▼▼▼
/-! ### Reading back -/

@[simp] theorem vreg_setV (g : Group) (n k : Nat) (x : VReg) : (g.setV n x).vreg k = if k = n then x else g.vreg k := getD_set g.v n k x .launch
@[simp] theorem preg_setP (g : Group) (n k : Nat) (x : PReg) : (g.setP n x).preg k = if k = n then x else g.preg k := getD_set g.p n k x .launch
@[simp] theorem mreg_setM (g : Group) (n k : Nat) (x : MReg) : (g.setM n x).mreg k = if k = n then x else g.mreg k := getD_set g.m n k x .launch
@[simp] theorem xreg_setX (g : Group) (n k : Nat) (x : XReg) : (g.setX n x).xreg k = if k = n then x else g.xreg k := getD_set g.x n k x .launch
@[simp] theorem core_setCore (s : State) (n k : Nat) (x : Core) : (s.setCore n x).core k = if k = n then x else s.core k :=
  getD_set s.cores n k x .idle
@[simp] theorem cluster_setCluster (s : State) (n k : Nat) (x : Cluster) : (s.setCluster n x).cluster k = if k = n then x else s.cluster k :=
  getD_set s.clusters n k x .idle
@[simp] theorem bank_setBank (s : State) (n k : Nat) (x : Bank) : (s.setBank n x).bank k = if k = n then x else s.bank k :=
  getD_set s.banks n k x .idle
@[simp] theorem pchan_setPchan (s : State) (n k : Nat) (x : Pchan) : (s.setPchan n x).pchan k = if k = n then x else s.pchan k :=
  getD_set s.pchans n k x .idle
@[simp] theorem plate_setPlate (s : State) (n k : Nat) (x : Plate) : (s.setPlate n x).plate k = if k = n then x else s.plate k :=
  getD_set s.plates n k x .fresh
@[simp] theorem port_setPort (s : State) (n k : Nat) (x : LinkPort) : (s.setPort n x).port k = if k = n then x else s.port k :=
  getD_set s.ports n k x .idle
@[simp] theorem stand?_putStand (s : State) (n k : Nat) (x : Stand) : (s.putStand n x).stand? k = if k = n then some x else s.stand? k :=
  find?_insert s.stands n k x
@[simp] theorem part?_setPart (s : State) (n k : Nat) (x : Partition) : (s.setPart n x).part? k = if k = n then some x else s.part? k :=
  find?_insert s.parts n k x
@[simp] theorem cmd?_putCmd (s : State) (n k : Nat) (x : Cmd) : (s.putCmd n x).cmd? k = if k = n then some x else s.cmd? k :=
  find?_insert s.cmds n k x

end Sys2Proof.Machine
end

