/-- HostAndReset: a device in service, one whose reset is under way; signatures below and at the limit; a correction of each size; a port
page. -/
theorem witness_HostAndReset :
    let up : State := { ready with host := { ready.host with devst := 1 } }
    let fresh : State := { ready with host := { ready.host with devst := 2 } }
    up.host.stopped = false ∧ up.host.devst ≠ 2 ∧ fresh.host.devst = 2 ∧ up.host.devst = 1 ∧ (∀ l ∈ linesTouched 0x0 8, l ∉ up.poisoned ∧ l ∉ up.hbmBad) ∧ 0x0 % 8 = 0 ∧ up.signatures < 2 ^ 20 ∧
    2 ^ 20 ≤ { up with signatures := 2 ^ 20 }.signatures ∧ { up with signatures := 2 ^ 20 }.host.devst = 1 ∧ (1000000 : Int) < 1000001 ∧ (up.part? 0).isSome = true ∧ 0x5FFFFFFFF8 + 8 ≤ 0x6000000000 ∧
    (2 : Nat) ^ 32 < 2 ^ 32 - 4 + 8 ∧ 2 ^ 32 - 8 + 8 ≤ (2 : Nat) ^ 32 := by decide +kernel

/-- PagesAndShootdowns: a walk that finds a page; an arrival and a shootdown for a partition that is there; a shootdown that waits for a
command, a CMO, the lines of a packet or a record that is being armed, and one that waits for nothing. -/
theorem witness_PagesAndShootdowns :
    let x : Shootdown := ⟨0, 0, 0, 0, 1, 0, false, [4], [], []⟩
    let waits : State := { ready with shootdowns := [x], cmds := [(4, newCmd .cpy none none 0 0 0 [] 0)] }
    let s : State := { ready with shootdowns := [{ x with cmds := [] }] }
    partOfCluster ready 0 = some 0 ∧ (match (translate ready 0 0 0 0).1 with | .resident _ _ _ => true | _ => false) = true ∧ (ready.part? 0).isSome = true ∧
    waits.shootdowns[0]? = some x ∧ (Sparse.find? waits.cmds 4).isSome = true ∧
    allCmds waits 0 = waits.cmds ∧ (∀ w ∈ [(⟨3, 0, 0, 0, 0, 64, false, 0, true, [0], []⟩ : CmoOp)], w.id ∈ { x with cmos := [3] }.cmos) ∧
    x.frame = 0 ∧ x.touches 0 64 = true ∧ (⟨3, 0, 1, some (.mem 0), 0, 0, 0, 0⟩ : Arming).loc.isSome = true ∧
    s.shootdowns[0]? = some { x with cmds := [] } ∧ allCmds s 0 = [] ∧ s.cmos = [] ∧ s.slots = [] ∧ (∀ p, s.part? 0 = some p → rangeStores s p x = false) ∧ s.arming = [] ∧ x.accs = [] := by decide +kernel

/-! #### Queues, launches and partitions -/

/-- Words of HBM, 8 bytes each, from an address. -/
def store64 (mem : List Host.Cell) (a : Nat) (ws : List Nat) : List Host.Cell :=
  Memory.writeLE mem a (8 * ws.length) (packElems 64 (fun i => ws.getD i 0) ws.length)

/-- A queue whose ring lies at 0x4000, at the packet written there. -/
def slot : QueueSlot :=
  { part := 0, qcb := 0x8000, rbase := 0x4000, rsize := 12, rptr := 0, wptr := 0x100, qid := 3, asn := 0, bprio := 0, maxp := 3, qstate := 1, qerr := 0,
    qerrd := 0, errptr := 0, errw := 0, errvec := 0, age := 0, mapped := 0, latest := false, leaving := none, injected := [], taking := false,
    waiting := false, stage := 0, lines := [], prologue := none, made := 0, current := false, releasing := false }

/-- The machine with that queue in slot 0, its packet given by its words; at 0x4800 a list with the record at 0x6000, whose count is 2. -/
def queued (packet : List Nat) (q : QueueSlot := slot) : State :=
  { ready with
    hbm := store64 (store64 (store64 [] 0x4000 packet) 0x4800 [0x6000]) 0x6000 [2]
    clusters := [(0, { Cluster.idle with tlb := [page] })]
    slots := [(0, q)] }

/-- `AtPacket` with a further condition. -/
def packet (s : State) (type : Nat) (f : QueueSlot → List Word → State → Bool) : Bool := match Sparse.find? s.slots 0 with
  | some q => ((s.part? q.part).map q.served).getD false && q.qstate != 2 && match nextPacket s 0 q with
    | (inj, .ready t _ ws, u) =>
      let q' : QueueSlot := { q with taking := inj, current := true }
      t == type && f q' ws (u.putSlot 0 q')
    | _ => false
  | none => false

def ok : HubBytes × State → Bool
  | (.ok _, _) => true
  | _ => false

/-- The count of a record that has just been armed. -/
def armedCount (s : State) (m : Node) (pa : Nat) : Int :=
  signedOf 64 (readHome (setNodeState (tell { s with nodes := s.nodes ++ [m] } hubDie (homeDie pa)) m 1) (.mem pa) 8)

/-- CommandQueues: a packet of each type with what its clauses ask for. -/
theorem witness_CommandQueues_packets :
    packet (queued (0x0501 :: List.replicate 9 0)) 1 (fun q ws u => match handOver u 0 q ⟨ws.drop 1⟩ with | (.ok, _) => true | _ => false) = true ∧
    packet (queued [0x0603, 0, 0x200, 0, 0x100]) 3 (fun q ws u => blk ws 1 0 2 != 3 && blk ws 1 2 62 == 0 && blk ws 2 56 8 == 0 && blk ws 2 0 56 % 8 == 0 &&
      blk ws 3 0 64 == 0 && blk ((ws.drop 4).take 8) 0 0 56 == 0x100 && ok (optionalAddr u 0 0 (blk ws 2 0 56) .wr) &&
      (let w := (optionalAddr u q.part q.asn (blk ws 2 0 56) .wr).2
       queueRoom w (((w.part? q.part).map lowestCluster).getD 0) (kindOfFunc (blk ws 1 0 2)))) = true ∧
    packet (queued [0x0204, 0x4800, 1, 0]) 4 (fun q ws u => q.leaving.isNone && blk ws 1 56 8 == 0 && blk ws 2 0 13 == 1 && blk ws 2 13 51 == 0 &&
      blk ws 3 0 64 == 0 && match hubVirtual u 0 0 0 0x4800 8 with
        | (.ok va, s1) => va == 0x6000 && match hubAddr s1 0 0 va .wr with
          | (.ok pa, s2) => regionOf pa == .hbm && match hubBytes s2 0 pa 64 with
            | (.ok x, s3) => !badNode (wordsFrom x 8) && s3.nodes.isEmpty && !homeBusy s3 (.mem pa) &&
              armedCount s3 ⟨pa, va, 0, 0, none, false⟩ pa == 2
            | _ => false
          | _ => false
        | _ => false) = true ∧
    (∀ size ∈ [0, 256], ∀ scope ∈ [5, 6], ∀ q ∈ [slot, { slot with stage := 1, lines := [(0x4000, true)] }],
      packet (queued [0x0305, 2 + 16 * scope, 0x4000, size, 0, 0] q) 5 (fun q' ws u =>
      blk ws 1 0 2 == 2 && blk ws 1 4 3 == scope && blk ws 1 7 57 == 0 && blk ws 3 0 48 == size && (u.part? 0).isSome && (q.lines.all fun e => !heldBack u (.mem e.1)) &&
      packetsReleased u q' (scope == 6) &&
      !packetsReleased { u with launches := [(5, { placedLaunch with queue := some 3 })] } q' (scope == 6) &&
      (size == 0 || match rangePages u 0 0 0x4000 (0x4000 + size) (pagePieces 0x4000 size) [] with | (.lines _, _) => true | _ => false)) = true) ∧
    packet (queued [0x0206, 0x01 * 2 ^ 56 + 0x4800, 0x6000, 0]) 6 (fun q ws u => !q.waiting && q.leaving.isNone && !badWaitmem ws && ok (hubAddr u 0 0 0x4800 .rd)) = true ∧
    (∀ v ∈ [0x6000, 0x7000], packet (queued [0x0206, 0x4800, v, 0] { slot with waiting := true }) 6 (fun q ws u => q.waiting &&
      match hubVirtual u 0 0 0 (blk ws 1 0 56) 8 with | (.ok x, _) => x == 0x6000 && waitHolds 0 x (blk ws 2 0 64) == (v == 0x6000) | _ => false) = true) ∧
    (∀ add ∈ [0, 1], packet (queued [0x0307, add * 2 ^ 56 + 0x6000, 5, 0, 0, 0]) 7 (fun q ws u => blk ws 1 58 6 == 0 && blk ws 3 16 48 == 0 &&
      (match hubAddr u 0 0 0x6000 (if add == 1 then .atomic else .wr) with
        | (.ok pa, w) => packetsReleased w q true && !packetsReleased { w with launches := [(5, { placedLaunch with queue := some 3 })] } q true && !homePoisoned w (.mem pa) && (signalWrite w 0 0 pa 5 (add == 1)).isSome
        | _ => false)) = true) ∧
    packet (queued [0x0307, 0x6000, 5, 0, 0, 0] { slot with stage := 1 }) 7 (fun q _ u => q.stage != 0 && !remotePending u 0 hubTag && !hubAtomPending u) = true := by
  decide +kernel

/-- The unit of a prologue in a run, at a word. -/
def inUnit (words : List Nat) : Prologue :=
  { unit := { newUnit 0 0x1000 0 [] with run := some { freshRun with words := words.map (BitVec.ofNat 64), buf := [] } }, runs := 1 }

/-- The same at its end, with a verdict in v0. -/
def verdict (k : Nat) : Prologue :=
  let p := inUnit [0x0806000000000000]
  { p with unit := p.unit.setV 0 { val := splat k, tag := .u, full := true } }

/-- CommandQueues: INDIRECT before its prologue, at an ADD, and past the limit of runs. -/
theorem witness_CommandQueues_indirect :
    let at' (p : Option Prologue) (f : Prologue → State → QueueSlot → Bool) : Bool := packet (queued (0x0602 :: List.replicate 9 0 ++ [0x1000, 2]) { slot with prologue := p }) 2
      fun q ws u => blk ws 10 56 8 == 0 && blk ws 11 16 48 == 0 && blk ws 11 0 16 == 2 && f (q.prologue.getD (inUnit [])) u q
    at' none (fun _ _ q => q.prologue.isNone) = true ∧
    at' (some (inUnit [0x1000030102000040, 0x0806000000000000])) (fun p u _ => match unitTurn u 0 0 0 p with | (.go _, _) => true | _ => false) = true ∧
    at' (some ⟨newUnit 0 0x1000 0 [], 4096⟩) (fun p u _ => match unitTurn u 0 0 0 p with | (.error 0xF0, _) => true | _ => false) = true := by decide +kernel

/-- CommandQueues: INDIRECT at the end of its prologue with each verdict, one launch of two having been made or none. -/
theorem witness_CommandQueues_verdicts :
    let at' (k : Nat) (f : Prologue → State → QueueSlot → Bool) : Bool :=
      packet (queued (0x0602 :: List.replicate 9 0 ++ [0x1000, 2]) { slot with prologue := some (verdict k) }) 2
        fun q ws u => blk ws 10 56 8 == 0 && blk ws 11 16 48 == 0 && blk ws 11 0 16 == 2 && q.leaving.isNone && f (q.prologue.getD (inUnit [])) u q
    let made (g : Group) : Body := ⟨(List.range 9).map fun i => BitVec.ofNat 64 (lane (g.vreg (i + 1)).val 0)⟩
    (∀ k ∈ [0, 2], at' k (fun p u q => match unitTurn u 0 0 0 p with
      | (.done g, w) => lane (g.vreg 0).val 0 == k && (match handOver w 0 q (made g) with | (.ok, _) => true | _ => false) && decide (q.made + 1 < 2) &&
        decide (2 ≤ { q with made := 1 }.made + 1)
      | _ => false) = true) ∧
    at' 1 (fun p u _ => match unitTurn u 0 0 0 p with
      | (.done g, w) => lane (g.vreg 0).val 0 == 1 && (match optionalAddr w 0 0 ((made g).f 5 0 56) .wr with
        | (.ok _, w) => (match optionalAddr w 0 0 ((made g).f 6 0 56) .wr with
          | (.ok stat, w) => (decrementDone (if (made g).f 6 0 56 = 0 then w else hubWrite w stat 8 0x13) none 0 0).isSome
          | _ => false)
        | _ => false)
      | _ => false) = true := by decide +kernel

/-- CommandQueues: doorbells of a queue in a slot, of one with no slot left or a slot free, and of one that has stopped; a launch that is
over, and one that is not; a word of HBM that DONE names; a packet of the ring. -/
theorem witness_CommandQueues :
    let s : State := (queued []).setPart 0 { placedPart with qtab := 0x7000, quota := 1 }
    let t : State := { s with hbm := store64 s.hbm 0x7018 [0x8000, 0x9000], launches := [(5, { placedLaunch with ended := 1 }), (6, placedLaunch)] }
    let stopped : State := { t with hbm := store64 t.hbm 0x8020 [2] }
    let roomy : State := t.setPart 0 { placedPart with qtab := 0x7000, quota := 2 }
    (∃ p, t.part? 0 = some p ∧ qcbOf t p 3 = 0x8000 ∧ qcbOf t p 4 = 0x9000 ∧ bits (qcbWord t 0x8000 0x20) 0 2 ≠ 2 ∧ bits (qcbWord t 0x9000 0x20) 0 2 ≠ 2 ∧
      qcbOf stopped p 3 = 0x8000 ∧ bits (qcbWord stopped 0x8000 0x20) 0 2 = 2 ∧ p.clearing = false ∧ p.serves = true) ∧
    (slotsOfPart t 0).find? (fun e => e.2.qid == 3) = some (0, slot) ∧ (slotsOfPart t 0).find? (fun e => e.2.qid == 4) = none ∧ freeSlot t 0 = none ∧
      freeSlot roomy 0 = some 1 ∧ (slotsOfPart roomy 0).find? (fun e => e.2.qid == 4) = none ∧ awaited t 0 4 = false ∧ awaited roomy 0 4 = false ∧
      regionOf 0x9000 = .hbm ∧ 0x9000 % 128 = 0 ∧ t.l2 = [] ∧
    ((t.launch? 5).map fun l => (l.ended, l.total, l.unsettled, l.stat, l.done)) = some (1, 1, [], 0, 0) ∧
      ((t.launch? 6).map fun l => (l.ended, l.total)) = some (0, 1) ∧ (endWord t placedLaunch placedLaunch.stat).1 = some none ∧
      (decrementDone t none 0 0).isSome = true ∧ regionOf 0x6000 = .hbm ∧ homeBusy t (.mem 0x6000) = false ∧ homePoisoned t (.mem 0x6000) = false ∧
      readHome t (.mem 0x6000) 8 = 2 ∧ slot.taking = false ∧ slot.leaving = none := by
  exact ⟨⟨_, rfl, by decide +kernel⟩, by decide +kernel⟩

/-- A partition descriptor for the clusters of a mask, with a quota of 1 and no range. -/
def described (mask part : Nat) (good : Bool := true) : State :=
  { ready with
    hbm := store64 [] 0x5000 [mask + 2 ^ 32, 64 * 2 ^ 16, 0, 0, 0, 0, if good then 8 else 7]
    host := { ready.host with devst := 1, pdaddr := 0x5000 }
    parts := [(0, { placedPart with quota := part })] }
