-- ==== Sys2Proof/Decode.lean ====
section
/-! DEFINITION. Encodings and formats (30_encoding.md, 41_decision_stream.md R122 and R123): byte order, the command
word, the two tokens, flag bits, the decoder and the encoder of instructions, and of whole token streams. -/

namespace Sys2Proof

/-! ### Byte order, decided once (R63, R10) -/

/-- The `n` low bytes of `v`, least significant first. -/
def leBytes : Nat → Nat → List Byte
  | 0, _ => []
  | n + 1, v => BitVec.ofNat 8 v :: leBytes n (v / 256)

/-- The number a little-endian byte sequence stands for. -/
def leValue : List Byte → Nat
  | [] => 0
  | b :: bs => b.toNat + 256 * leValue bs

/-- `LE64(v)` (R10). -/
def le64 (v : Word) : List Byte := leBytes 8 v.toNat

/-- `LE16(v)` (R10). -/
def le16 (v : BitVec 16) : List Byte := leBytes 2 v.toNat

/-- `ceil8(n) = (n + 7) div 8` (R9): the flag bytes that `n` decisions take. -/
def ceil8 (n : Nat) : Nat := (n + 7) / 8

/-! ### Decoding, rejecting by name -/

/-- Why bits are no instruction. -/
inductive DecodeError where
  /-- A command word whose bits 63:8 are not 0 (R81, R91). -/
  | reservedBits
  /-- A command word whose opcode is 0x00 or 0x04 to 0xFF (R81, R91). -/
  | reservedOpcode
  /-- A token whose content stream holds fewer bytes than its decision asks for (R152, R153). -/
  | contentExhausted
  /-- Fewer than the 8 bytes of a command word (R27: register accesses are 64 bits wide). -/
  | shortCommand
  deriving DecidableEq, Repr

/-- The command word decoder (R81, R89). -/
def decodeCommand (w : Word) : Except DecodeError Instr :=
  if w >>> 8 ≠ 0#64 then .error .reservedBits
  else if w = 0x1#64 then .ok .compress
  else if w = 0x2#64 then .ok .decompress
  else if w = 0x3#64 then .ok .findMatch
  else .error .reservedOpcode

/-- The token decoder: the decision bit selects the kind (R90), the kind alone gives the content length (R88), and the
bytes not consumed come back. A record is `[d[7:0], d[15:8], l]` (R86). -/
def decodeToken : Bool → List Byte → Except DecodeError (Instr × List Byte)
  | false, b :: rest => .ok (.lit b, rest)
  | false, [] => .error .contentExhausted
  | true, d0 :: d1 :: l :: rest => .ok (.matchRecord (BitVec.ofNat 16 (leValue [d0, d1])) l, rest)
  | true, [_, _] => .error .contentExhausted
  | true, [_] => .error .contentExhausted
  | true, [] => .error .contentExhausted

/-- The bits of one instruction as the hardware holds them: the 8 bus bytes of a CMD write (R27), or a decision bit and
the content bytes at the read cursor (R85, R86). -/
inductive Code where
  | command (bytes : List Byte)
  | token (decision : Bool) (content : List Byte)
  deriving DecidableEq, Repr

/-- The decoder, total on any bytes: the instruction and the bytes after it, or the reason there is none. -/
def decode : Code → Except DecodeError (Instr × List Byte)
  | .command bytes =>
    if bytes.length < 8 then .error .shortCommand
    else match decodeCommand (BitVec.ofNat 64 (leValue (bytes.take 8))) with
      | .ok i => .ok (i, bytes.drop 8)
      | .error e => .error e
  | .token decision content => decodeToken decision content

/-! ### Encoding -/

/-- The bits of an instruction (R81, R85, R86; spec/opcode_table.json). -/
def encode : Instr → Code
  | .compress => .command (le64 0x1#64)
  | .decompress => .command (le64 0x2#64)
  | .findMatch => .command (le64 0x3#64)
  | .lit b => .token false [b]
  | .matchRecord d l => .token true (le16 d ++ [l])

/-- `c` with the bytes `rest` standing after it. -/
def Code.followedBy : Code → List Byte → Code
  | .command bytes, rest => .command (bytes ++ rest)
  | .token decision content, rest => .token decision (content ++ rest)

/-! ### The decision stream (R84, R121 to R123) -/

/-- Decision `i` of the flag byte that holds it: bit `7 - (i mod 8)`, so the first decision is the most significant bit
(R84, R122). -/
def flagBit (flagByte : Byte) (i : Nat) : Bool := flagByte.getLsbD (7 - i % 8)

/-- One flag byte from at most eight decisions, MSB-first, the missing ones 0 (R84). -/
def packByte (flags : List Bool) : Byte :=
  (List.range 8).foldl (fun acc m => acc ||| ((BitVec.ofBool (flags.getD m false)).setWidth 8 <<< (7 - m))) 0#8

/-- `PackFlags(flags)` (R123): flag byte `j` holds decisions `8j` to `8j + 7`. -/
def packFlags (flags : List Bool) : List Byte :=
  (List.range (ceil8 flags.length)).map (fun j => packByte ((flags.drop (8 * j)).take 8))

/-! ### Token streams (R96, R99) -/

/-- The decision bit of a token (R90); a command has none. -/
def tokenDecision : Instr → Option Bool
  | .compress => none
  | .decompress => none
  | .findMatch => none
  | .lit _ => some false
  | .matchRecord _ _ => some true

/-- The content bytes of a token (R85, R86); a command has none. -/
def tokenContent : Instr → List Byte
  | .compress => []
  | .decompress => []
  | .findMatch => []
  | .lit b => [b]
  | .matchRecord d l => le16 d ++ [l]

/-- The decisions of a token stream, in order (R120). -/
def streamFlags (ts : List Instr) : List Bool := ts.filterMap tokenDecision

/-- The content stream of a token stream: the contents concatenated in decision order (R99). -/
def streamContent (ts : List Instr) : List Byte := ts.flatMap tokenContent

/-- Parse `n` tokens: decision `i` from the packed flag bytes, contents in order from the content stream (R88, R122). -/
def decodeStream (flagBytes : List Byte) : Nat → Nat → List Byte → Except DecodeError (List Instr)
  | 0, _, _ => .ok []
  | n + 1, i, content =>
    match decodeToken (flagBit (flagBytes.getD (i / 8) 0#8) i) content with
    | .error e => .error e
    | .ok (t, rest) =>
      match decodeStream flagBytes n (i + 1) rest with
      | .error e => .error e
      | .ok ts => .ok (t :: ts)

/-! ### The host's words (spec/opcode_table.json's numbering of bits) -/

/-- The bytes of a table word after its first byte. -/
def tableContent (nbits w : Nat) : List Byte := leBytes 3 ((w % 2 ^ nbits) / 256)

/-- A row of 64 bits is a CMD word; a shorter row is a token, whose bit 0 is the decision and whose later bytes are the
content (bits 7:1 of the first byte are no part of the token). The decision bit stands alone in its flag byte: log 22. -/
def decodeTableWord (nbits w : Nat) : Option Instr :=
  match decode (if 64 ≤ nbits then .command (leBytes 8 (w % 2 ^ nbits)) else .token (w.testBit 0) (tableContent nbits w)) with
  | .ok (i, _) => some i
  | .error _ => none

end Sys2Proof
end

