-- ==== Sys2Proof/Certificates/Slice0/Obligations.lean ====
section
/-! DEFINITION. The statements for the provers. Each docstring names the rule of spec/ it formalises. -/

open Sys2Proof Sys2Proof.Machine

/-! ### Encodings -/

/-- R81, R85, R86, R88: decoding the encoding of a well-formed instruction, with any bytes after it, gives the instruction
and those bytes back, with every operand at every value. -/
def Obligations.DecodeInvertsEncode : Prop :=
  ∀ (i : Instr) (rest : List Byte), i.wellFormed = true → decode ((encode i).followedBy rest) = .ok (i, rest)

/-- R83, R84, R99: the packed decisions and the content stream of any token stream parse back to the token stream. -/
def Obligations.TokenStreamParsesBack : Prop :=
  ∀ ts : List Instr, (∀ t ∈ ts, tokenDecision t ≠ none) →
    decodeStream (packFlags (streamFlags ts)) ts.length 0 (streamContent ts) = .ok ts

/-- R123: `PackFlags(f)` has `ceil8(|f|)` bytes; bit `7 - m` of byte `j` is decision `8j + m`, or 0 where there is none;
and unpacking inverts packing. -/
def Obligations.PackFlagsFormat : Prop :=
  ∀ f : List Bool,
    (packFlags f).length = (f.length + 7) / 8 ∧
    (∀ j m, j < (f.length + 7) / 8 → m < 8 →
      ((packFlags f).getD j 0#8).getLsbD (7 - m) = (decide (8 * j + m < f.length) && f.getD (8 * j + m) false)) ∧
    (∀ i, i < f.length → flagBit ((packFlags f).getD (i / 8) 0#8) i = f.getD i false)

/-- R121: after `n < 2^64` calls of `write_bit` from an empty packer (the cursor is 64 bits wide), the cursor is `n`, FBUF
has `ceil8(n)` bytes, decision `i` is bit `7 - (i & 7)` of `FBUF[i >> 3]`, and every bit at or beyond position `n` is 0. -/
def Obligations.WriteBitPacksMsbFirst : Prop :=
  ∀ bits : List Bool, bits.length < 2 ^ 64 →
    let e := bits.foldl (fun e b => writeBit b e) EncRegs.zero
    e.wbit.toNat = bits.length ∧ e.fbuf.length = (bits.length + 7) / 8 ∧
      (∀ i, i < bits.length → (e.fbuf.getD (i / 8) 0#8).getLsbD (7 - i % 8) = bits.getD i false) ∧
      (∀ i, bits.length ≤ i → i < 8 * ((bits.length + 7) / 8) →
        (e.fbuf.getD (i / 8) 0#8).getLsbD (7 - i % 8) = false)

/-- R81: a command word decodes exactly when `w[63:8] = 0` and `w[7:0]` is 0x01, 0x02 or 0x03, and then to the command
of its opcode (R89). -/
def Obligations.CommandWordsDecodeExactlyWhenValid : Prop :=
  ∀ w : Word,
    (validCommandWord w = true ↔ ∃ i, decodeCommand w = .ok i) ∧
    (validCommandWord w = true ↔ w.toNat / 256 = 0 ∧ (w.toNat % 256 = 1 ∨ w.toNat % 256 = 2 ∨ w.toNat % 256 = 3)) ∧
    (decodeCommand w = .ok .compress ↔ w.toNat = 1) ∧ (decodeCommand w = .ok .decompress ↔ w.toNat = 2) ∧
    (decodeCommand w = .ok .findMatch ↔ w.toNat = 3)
▲▲▲
# DIRECTIONS
Starting with the line above that holds "def tableContent (nbits" and stopping with the line that holds "bytes are the", reproduce each line exactly, omitting all other lines.

# RESPONSE FOR THIS EXERCISE
def tableContent (nbits w : Nat) : List Byte := leBytes 3 ((w % 2 ^ nbits) / 256)

/-- A row of 64 bits is a CMD word; a shorter row is a token, whose bit 0 is the decision and whose later bytes are the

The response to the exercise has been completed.